X-Bench is not optimised for the 64-bit G5 processor, and as such has a reputation for giving lower scores for G5s than what it gives for high-end G4's. Apparently, the next version of X-Bench should resolve this.

Even so, I think the stats for the Mac mini are _very_ impressive.


----------



## ScottW (Jan 24, 2005)

Ripcord said:
			
		

> Sadly, my 1.8ghz G5 iMac only scores 115 (on a good day).  What's up with that?

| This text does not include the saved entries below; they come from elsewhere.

-- ==== Sys2Proof/Certificates/Slice0/Obligations.lean ====
section
/-!
DEFINITION. What the model is to be shown to do: one definition for each statement. `Completes c s P` says that the command c, from the state s,
ends in a next state of which P holds. A statement about a value that the spec leaves open holds for every such value.
-/

open Sys2Proof
open Sys2Proof.Machine

/-- A step takes the command at the front of the queue and carries it out on the state with the rest of the queue (log entry 2). -/
def Obligations.StepTakesTheFrontCommand : Prop :=
  ∀ (s : State) (c : Instr) (rest : List Instr), step { s with pending := c :: rest } = exec c { s with pending := rest }

/-- Where every part that a command names by number exists, it ends in a next state; where one does not, in the fault `noSuchUnit`, and in nothing else. -/
def Obligations.EveryCommandEndsInAStateOrNamesAMissingUnit : Prop :=
  ∀ (c : Instr) (s : State), (s.has c = true → ∃ t, exec c s = .next t) ∧ (s.has c = false → exec c s = .fault .noSuchUnit)

/-- An invariant that every step keeps: where all waiting commands are well formed they still are after a step, and the step has taken exactly the first; no command changes the queue (log entry 2). -/
def Obligations.WaitingCommandsStayWellFormed : Prop :=
  (∀ (c : Instr) (s t : State), exec c s = .next t → t.pending = s.pending) ∧
    ∀ (s t : State), step s = .next t → t.pending = s.pending.tail ∧ ((∀ c ∈ s.pending, c.wf = true) → ∀ c ∈ t.pending, c.wf = true)

/-- The invariants hold at reset. -/
def Obligations.ResetQueueIsEmpty : Prop :=
  State.reset.pending = [] ∧ (∀ c ∈ State.reset.pending, c.wf = true) ∧ Memory.wf State.reset.mem = true ∧ State.reset.power = .run

/-- An invariant that every step with a waiting command keeps: a device held in reset or without power stays so, every field but the queue as it was, under every command but the four that bring power and reset (R525, R527). -/
def Obligations.DeviceOutOfPowerIsInert : Prop :=
  ∀ (s t : State), s.power = .resetHeld ∨ s.power = .railOut → s.pending ≠ [] →
    (∀ c ∈ s.pending, c ≠ .powerOn ∧ c ≠ .resetNAssert ∧ (∀ b, c ≠ .railDeparture b) ∧ c ≠ .railRestore) →
    step s = .next t →
    t = { s with pending := s.pending.tail } ∧ (t.power = .resetHeld ∨ t.power = .railOut) ∧
      (∀ c ∈ t.pending, c ≠ .powerOn ∧ c ≠ .resetNAssert ∧ (∀ b, c ≠ .railDeparture b) ∧ c ≠ .railRestore)

/-- REGISTER_WRITE, COUNTER_LOW_HALF_READ and REG_ACCESS_TIMEOUT complete so, on every path (R1, R9, R10, R15, R19, R448, R512, R513, R516): an access
in its path's form and reach is the register's own, over the link where its register stands on the gate die; a write out of form is refused. The last
clause is R1's: a row of the manager's does nothing where no session holds the role by a path that reaches the register. -/
def Obligations.RegisterAccess : Prop :=
  ∀ (s : State) (link off : Nat), s.power = .run → link < 16 →
    ((s.isRoot 0 = false → s.functionId .pf0 = some (0x1F3B, 0x9080)) ∧
      (∀ x : Nat, s.linkExists x = true → s.isRoot x = false → s.functionId (.pf x) = some (0x1F3B, 0x9080)) ∧
      (∀ x : Nat, s.isRoot x = true → s.functionId (.pf x) = none) ∧
      (s.lay.running.isSome = true → ∀ vf < 1024, s.functionId (.inst vf) = some (0x1F3B, 0x9081)) ∧
      (s.lay.running = none → ∀ vf : Nat, s.functionId (.inst vf) = none)) ∧
    (∀ data : List Byte, s.managesBy .conn false = true → s.touchSession.reaches off data.length = true →
      (alignedWrite off data.length = true → Completes (.registerWrite .conn link off data) s fun t =>
        t = (s.touchSession.writeAt .conn link off data).requeue s.pending) ∧
      (alignedWrite off data.length = false → Completes (.registerWrite .conn link off data) s fun t =>
        t = (s.touchSession.refuseAt off).requeue s.pending)) ∧
    (∀ data : List Byte, s.linkUp 0 = true → s.pf0Holds = true → s.pf0Answers off = true → s.rd F.MGT_BOOT_mode ≠ 2 →
        s.touchSession.reaches off data.length = true → alignedWrite off data.length = true →
      Completes (.registerWrite .pf0 link off data) s fun t => t = (s.touchSession.writeAt .pf0 link off data).requeue s.pending) ∧
    (∀ (vf : Nat) (data : List Byte), vf < 1024 → s.linkUp link = true → s.winAnswers link vf off = true → alignedWrite off data.length = true →
      Completes (.registerWrite (.inst vf) link off data) s fun t =>
        t = (s.writeAt (.inst vf) link (winBase + vf * 0x100000 + off) data).requeue s.pending) ∧
    (∀ data : List Byte, s.managesBy .conn false = true → data.length = 8 →
      Completes (.registerWrite .conn link 0x8 data) s fun t => t.rd F.GLB_SCRATCH_value = ofLE data ∧ t.mem = s.mem ∧ t.bxt = s.bxt) ∧
    (∀ data : List Byte, s.managesBy .conn false = true → data.length = 4 → s.rd F.PWR_DOM_state 17 = 0 → s.klnFree.isSome = true → s.inj = none →
      Completes (.registerWrite .conn link 0x2000004 data) s fun t => t.rd F.HOP_IP4_ip4 = ofLE data) ∧
    (∀ (r : RegInfo) (i : Nat), locate off = some (r, i, 0) → r.isCounter = true → off % 8 = 0 → off < winBase → onGateDie off 4 = false →
        s.winRead off 4 = none →
      (s.managesBy .conn false = true → let u := s.touchSession.touchDomain off
        Completes (.counterLowHalfRead .conn link off) s fun t => t.latches.head? = some ⟨.conn, off, u.readReg .conn r i / 2 ^ 32⟩ ∧ t.regs = u.regs) ∧
      (s.linkUp 0 = true → s.pf0Holds = true → s.pf0Answers off = true → let u := s.touchSession.touchDomain off
        Completes (.counterLowHalfRead .pf0 link off) s fun t => t.latches.head? = some ⟨.pf0, off, u.readReg .pf0 r i / 2 ^ 32⟩
          ∧ t.outbox = u.outbox ++ [.tlpCpl 0 0 (leBytes 4 (u.readReg .pf0 r i % 2 ^ 32))])) ∧
    (s.managesBy .conn false = true → s.touchSession.reaches off 4 = true → Completes (.counterLowHalfRead .conn link off) s fun t =>
      t = (s.touchSession.readRange .conn off 4).2.requeue s.pending) ∧
    (∀ vf : Nat, vf < 1024 → s.linkUp link = true → s.winAnswers link vf off = true → Completes (.counterLowHalfRead (.inst vf) link off) s fun t =>
      let q := s.readRange (.inst vf) (winBase + vf * 0x100000 + off) 4
      t = (q.2.emit (.tlpCpl link 0 q.1)).requeue s.pending) ∧
    (∀ len : Nat, let ones := List.replicate len (0xFF : Byte)
      Completes (.regAccessTimeout .pf0 link off len false) s (fun t => t.outbox = s.outbox ++ [.tlpCpl 0 0 ones] ∧ t.mem = s.mem) ∧
      Completes (.regAccessTimeout .pf0 link off len true) s (fun t => t.outbox = s.outbox ∧ t.mem = s.mem) ∧
      (∀ l < 16, Completes (.regAccessTimeout (.pf l) link off len false) s fun t => t.outbox = s.outbox ++ [.tlpCpl l 0 ones]) ∧
      (∀ l < 16, Completes (.regAccessTimeout (.pf l) link off len true) s fun t => t.outbox = s.outbox) ∧
      (∀ vf < 1024, Completes (.regAccessTimeout (.inst vf) link off len false) s fun t => t.outbox = s.outbox ++ [.tlpCpl link 0 ones]) ∧
      (∀ vf < 1024, Completes (.regAccessTimeout (.inst vf) link off len true) s fun t => t.outbox = s.outbox) ∧
      (∀ (write : Bool) (z : Session) (k : Nat), s.mgt.session = some z → z.conn = some k →
        let u := s.logEv (whereAt off).1 .timeout 0 off (whereAt off).2.1
        Completes (.regAccessTimeout .conn link off len write) s fun t => t = ((State.regResp { u with mgt := { u.mgt with
          session := some { z with seq := (z.seq + 1) % 2 ^ 32, held := Tbl.erase z.held z.seq } } } k z.seq 0
          (if write then [] else ones)).runRegs k 66).requeue s.pending)) ∧
    (s.manages true = false → ∀ (a b d e : Nat) (ok : Bool), ∀ c ∈ ([.loadFull, .loadSlice, .programA, .programB, .raiseFloor, .abort, .tallySpareMap a b,
        .millSpareMap a b, .cphSpareMap a b, .install, .activate, .dissolve, .wipeSlot, .wipeInstance, .wipeAll, .targetConnect, .targetDisconnect,
        .ptnTokenRead, .telSnapshot, .injUnlock ok a, .injArm, .injDisarm, .meterApply, .meterRead, .portAdminWrite a b, .domainFloorWrite a b ok d,
        .enterEmber, .enterCold, .engineReset a b, .routeWrite, .routeDelete, .routeRead, .weatherWindowGo, .powerCycle, .clearRetired, .dump,
        .lrdRetire a, .lrdSpareMap a b, .ctlSqDoorbell a, .ctlCqDoorbell a, .fwProgramA, .fwProgramB, .logRead, .logClear ok, .chipReset, .revoke a ok,
        .raiseFwFloor ok, .burnPolarity ok, .tamperCfgWrite a b, .attest, .lcAdvance ok, .lcScrap a ok, .load .conn e, .load .pf0 e] : List Instr),
      s.has c = true → Completes c s fun t => t = s)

What do you have your Energy Settings set for the CPU? Set it to HIGH and let us know what results you get.


----------



## Ripcord (Jan 24, 2005)

Wow.

165 now =)

I presume that the notebook users are VERY familiar with this setting.  I wonder, though, why such a huge (and reproducable) performance difference when I have it set to "Automatic"?  It's not temperature-related - I can start out from an idle, cool-as-it-will-go disk and CPU, then start the benchmark...  Does miserably.  But "Maximum" always flies.

System definitely FEELS 40% faster now, this is awesome.

I presume the downside is power consumption and a higher likelihood of overheating if I start to really push it?

...And after this I swear - back to the Mac mini.  Tell us, can you tell how to remove the casing?  Still waiting for confirmation that the RAM is user-installable?


----------



## ScottW (Jan 24, 2005)

I had no idea about this until i saw some benchmarks (the iMac G5 setting). Now your getting your money's worth.

As for the Mac Mini, yes you can upgrade it yourself. Look fairly easy to take apart.


----------



## gerbick (Jan 25, 2005)

now if only a 2gb stick of RAM would fit and register.  somebody confirm that, and I'm all in it.


----------



## fryke (Jan 25, 2005)

What do you want to do with the mini that requires more than 1 GB of RAM? I mean, sure, the more the better, but... If you're the power user the 2 GB wish makes me think you are, won't you be disappointed by the processor, the graphics card and the harddrive?


----------